Stored items
-- ==== Sys2Proof/Tests/Witnesses.lean ====
section
/-! SUPPORT. Tests/Witnesses.lean: for each statement with hypotheses, concrete states and operands that meet the
hypotheses of each of its clauses, at the boundaries of their ranges. -/

namespace Sys2Proof.Tests

open Sys2Proof Sys2Proof.Machine

/-! ## States -/

/-- Station 0 in LIVE and IDLE after a SETUP from station 1, bowl seated, lid closed, station 2 PRESENT. -/
def live : State := { State.reset with
  line := { Line.reset with participation := .live, window := .stopped, ownSilence := .running, presence := .running }
  handler := ⟨some 1, 12000, 4000, false, false⟩
  pins := ⟨true, true, false, false, false, false, false⟩
  engine := { Engine.reset with state := .idle }
  chan := { Channels.reset ⟨true, true, false, false, false, false, false⟩ with
    latest := ⟨7, false, 18000, 490, 490, 0, true, true, false⟩ }
  share := { Share.reset 0 with
    rows := Vector.ofFn fun i => if i = 0 then ⟨.self, 8, 20, true, .stopped⟩
      else if i = 2 then ⟨.present, 4, 20, true, .running⟩ else Row.absent
    reviewTimer := .running
    usable := 8 } }

/-- The same station in LISTEN. -/
def listening : State := { live with line := Line.reset }

/-- A run of one record in slot 0, with tag 17 and the mask of stations 0 to 2. -/
def running (b : StepBytes) : State := { live with
  engine := { Engine.reset with state := .run, slot := some 0, tag := 17, mask := 7, phase := .counting }
  slots := Vector.ofFn fun k =>
    if k = 0 then ⟨.running, 1, Vector.ofFn fun i => if i = 0 then some b else none⟩ else Slot.reset }

/-- TIME from entry, 120 s, 85 °C, ramp 5, claim 15, hold 6, level 4 reverse, timeout 1500 under CONTINUE, mark 7. -/
def timeRec : StepBytes := #v[45, 85, 5, 15, 6, 4, 0, 0, 0, 120, 0, 0, 5, 220, 7, 42]

/-- TEMP, the record of section 11.2. -/
def tempRec : StepBytes := #v[77, 85, 5, 15, 6, 4, 0, 0, 0, 120, 0, 0, 5, 220, 7, 42]

/-- WEIGH 500 g, tolerance 10 g, heater without target, no mark. -/
def weighRec : StepBytes := #v[160, 0, 0, 0, 0, 1, 0, 0, 1, 244, 0, 10, 0, 0, 0, 0]

/-- MARK: mark 1 of station 2, timeout 1 s under FAULT. -/
def markRec : StepBytes := #v[192, 0, 0, 0, 0, 0, 0, 0, 2, 1, 0, 0, 0, 1, 0, 0]

/-- CONFIRM with no timeout, level 5, INTERVAL 10 and 20 s. -/
def confirmRec : StepBytes := #v[98, 0, 0, 0, 0, 5, 10, 20, 0, 0, 0, 0, 0, 0, 0, 0]

/-- HOLD_ABOVE 72 °C for 120 s with claim units 1. -/
def holdAboveRec : StepBytes := #v[128, 90, 0, 1, 0, 0, 0, 0, 0, 72, 0, 120, 0, 0, 0, 0]

/-- A sample set: boundary, counts of WGT, BASE, FOOD and TACH, all switches shown shut and the lid not locked. -/
def set (boundary : Bool) (wgt base food tach : Nat) : SampleSet :=
  ⟨8, boundary, wgt, base, food, tach, true, true, false⟩

/-- The station in HOLD with a saved context. -/
def held (b : StepBytes) (cause : HoldCause) : State :=
  let s := running b
  { s with engine := { s.engine with
    state := .hold, causes := HoldSet.empty.add cause, saved := some (saveContext cause s) } }

/-- The station in FAULT. -/
def faulted (code : FaultCode) : State := { live with engine := { live.engine with state := .fault, fault := some code } }

/-- Every report under way. -/
def reporting (s : State) : State := { s with inbox := { s.inbox with
  reports := [.bowl, .probe, .scale, .overweight, .sensor, .overtemp, .lid, .stall, .lidSense, .addSatisfied, .lostPower,
    .budgetMismatch, .barred] } }

/-! ## The machine and the measurement channels -/

theorem test_met_LowReset :
    let s := { live with resetN := false }
    s.resetN = false ∧ (∀ straps pins, Instr.gateEnd true ≠ .reset straps pins) ∧
      ∀ straps, Instr.gateEnd true ≠ .resetAsserted straps :=
  ⟨rfl, fun _ _ => Instr.noConfusion, fun _ => Instr.noConfusion⟩

theorem test_met_FromPanel : FromPanel 1 0 live := by unfold FromPanel Machine.Directed PeerFrame; decide

theorem test_met_Restart :
    let r : Reply := ⟨1, 2, .done, 0, []⟩
    let s := { live with handler.restartPending := true }
    (s.resetN = true ∧ s.line.participation = .live ∧ s.handler.restartPending = true) ∧
    -- its REPLY on the line, and waiting behind a PRESENCE; a frame under reception abandoned by neither
    (let u := { s with line.onLine := some ⟨.reply r, false, false⟩ };
      u.line.onLine = some ⟨.reply r, false, false⟩ ∧ u.handler.restartPending = true) ∧
    (let u := { s with tx.reply := some r, line.onLine := some ⟨.presence [], false, false⟩, line.spoil := 7 };
      u.handler.restartPending = true ∧ u.tx.reply.isSome = true ∧ u.line.ownSilence = .running ∧
      u.line.onLine = some ⟨.presence [], false, false⟩ ∧ u.line.abandoned = false ∧ 7 ≤ u.line.spoil) ∧
    (let u := { s with tx.reply := some r };
      u.tx.reply.isSome = true ∧ u.line.ownSilence = .running ∧ u.line.onLine = none ∧ u.line.finishing = none) := by
  decide

/-- Switch counts and range counts at 1 and 2, and counts at the edges of their ranges. -/
def switching : State := { live with chan := { live.chan with
  boundary := 4
  wgt := ⟨false, 1000⟩, base := ⟨true, 65535⟩, food := ⟨false, 1500⟩, tach := ⟨false, 65535⟩
  bowl := ⟨false, 2⟩, lid := ⟨true, 2⟩, lock := ⟨true, 2⟩
  wgtRange := ⟨true, 2⟩, baseRange := ⟨false, 2⟩, foodRange := ⟨true, 2⟩ } }

theorem test_met_Switches :
    switching.resetN = true ∧
    -- the debounced state: equal raw level, differing with counts 1 and 2
    (live.chan.bowl.level = live.pins.bowlSeated) ∧
    (let d : Debounce := ⟨false, 1⟩; d.level ≠ true ∧ d.count < 2) ∧
    (switching.chan.bowl.level ≠ switching.pins.bowlSeated ∧ 2 ≤ switching.chan.bowl.count) ∧
    (switching.chan.lid.level ≠ false ∧ 2 ≤ switching.chan.lid.count) ∧
    (switching.chan.lock.level ≠ switching.pins.lidLocked ∧ 2 ≤ switching.chan.lock.count) ∧
    -- the range condition: no count against it, one with counts 1 and 2
    (live.chan.wgtRange.present = decide (1000 ≤ live.chan.wgt.edges ∧ live.chan.wgt.edges ≤ 65000) ∧
      live.chan.wgtRange.count < 2) ∧
    (switching.chan.wgtRange.present = decide (1000 ≤ switching.chan.wgt.edges ∧ switching.chan.wgt.edges ≤ 65000) ∧
      2 ≤ switching.chan.wgtRange.count) ∧
    (switching.chan.foodRange.present = decide (300 ≤ switching.chan.food.edges ∧ switching.chan.food.edges ≤ 1500) ∧
      2 ≤ switching.chan.foodRange.count) ∧
    (let w : RangeWatch := ⟨false, 2⟩; w.present ≠ decide (300 ≤ 300 ∧ 300 ≤ 1500)) := by decide

theorem test_met_GateEndRows :
    switching.resetN = true ∧ switching.chan.boundary = 4 ∧
    (switching.chan.bowl.count = 2 ∧ switching.chan.bowl.level ≠ switching.pins.bowlSeated) ∧
    (switching.chan.lid.count = 2 ∧ switching.chan.lid.level ≠ false) ∧
    (switching.chan.lock.count = 2 ∧ switching.chan.lock.level ≠ switching.pins.lidLocked) ∧
    (switching.chan.wgtRange.count = 2 ∧ switching.chan.wgtRange.present = wgtInRange switching.chan.wgt.edges) ∧
    (switching.chan.baseRange.count = 2 ∧ switching.chan.baseRange.present = tempInRange switching.chan.base.edges) ∧
    (switching.chan.foodRange.count = 2 ∧ switching.chan.foodRange.present = tempInRange switching.chan.food.edges) := by
  decide

theorem test_met_RisingEdges :
    switching.resetN = true ∧ switching.chan.wgt.level = false ∧ switching.chan.tach.level = false ∧
      switching.chan.tach.edges = 65535 ∧ switching.chan.base.level = true ∧
    -- the filter widths and one nanosecond less
    (∀ p ∈ [(Channel.wgt, 1000), (.base, 20000), (.food, 20000), (.tach, 100000)],
      glitchFilter p.1 false true [p.2, p.2] = [.filteredLevelChange p.1 true, .filteredLevelChange p.1 false] ∧
      glitchFilter p.1 false true [p.2 - 1, p.2 - 1] = []) := by decide

/-! ## Heater -/

/-- A REGULATING heater on a ramp from 22.50 °C to 85 °C with the given set under way. -/
def heating (x : SampleSet) : State := { running timeRec with
  heater := { Heater.reset with
    regulating := true, target := 85, ramp := 5, claimUnits := 15, holdUnits := 6, approach := some .heating
    rampBase := some 90, elapsed := 5, targetNow := 91, want := 15, usable := 8, applied := 3, onSlots := 8
    periodRunning := true, slotPos := 23 }
  inbox := { Inbox.reset with heater := [x], usables := [2] } }

theorem test_met_SetpointAndOff :
    let s := heating (set true 18000 490 490 0)
    live.heater.regulating = false ∧ s.heater.regulating = true ∧
    -- without and with a ramp base
    (heaterSetpoint ((readRecord weighRec).getD ⟨.confirm, false, 0, 0, 0, 0, ⟨0, .forward, .continuous, 0, 0⟩, 0, none, 0⟩)
      live).heater.rampBase = none ∧
    (heaterSetpoint ⟨.confirm, false, 85, 5, 15, 6, ⟨0, .forward, .continuous, 0, 0⟩, 0, none, 0⟩ live).heater.rampBase =
      some 90 ∧
    -- a running period, one cut, and none
    (s.heater.cut = false ∧ s.heater.periodRunning = true) ∧ ({ s with heater.cut := true }).heater.cut = true ∧
    live.heater.periodRunning = false := by decide

theorem test_met_OvertemperatureTest :
    (∀ base ∈ [1319, 1320], let x := set false 18000 base 490 0; let s := heating x
      s.resetN = true ∧ s.inbox.heater = x :: [] ∧ x.boundary = false ∧ (1320 ≤ x.base ∨ x.base < 1320)) := by decide

theorem test_met_SecondBoundary :
    let x := set true 18000 490 490 0; let s := heating x; let off := { s with heater.regulating := false }
    let open_ := { s with pins.bowlSeated := false }; let due := { s with heater.entrySample := some 8 }
    (s.resetN = true ∧ s.inbox.heater = x :: [] ∧ x.boundary = true) ∧
    -- uncut and regulating; cut; off
    ((heaterSetOp x s).heater.cut = false ∧ s.heater.regulating = true) ∧
    (heaterSetOp x open_).heater.cut = true ∧ off.heater.regulating = false ∧
    -- a counted ramp second, and one of each reason not to count
    (s.heater.entrySample ≠ some x.seq ∧ s.heater.rampBase = some 90 ∧ s.heater.targetNow < 4 * s.heater.target) ∧
    due.heater.entrySample = some x.seq ∧ (live.heater.rampBase = none ∧ 4 * live.heater.target ≤ live.heater.targetNow) := by
  decide

theorem test_met_DemandAndOnSlots :
    (0 = 0 ∨ 299 < 300) ∧ (1500 < 1501) ∧ (((90 : Nat) : Int) ≤ ((490 : Nat) : Int) - 400) ∧
    (85 ≠ 0 ∧ 300 ≤ 490 ∧ 490 ≤ 1500 ∧ ((122 : Nat) : Int) = ((490 : Nat) : Int) - 400 + (32 : Nat) ∧ 32 ≤ 32) ∧
    (((121 : Nat) : Int) = ((490 : Nat) : Int) - 400 + (31 : Nat) ∧ 31 < 32) ∧ 0 < 10 := by decide

/-- A heater at its target of 85 °C, by the economy state and count and the BASE count of the boundary under way. -/
def nearing (e : Economy) (count base : Nat) : State :=
  let s := heating (set true 18000 base 490 0)
  { s with heater := { s.heater with targetNow := 340, economy := e, economyCount := count } }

(WHAT NEEDS TO BE DONE): From the records above, copy only the lines starting with the line that holds "(let w : RangeWatch" and going on through the line that holds "(switching.chan.bowl.count = 2", exactly as written.

(EXERCISE RESULT):
    (let w : RangeWatch := ⟨false, 2⟩; w.present ≠ decide (300 ≤ 300 ∧ 300 ≤ 1500)) := by decide

theorem test_met_GateEndRows :
    switching.resetN = true ∧ switching.chan.boundary = 4 ∧
    (switching.chan.bowl.count = 2 ∧ switching.chan.bowl.level ≠ switching.pins.bowlSeated) ∧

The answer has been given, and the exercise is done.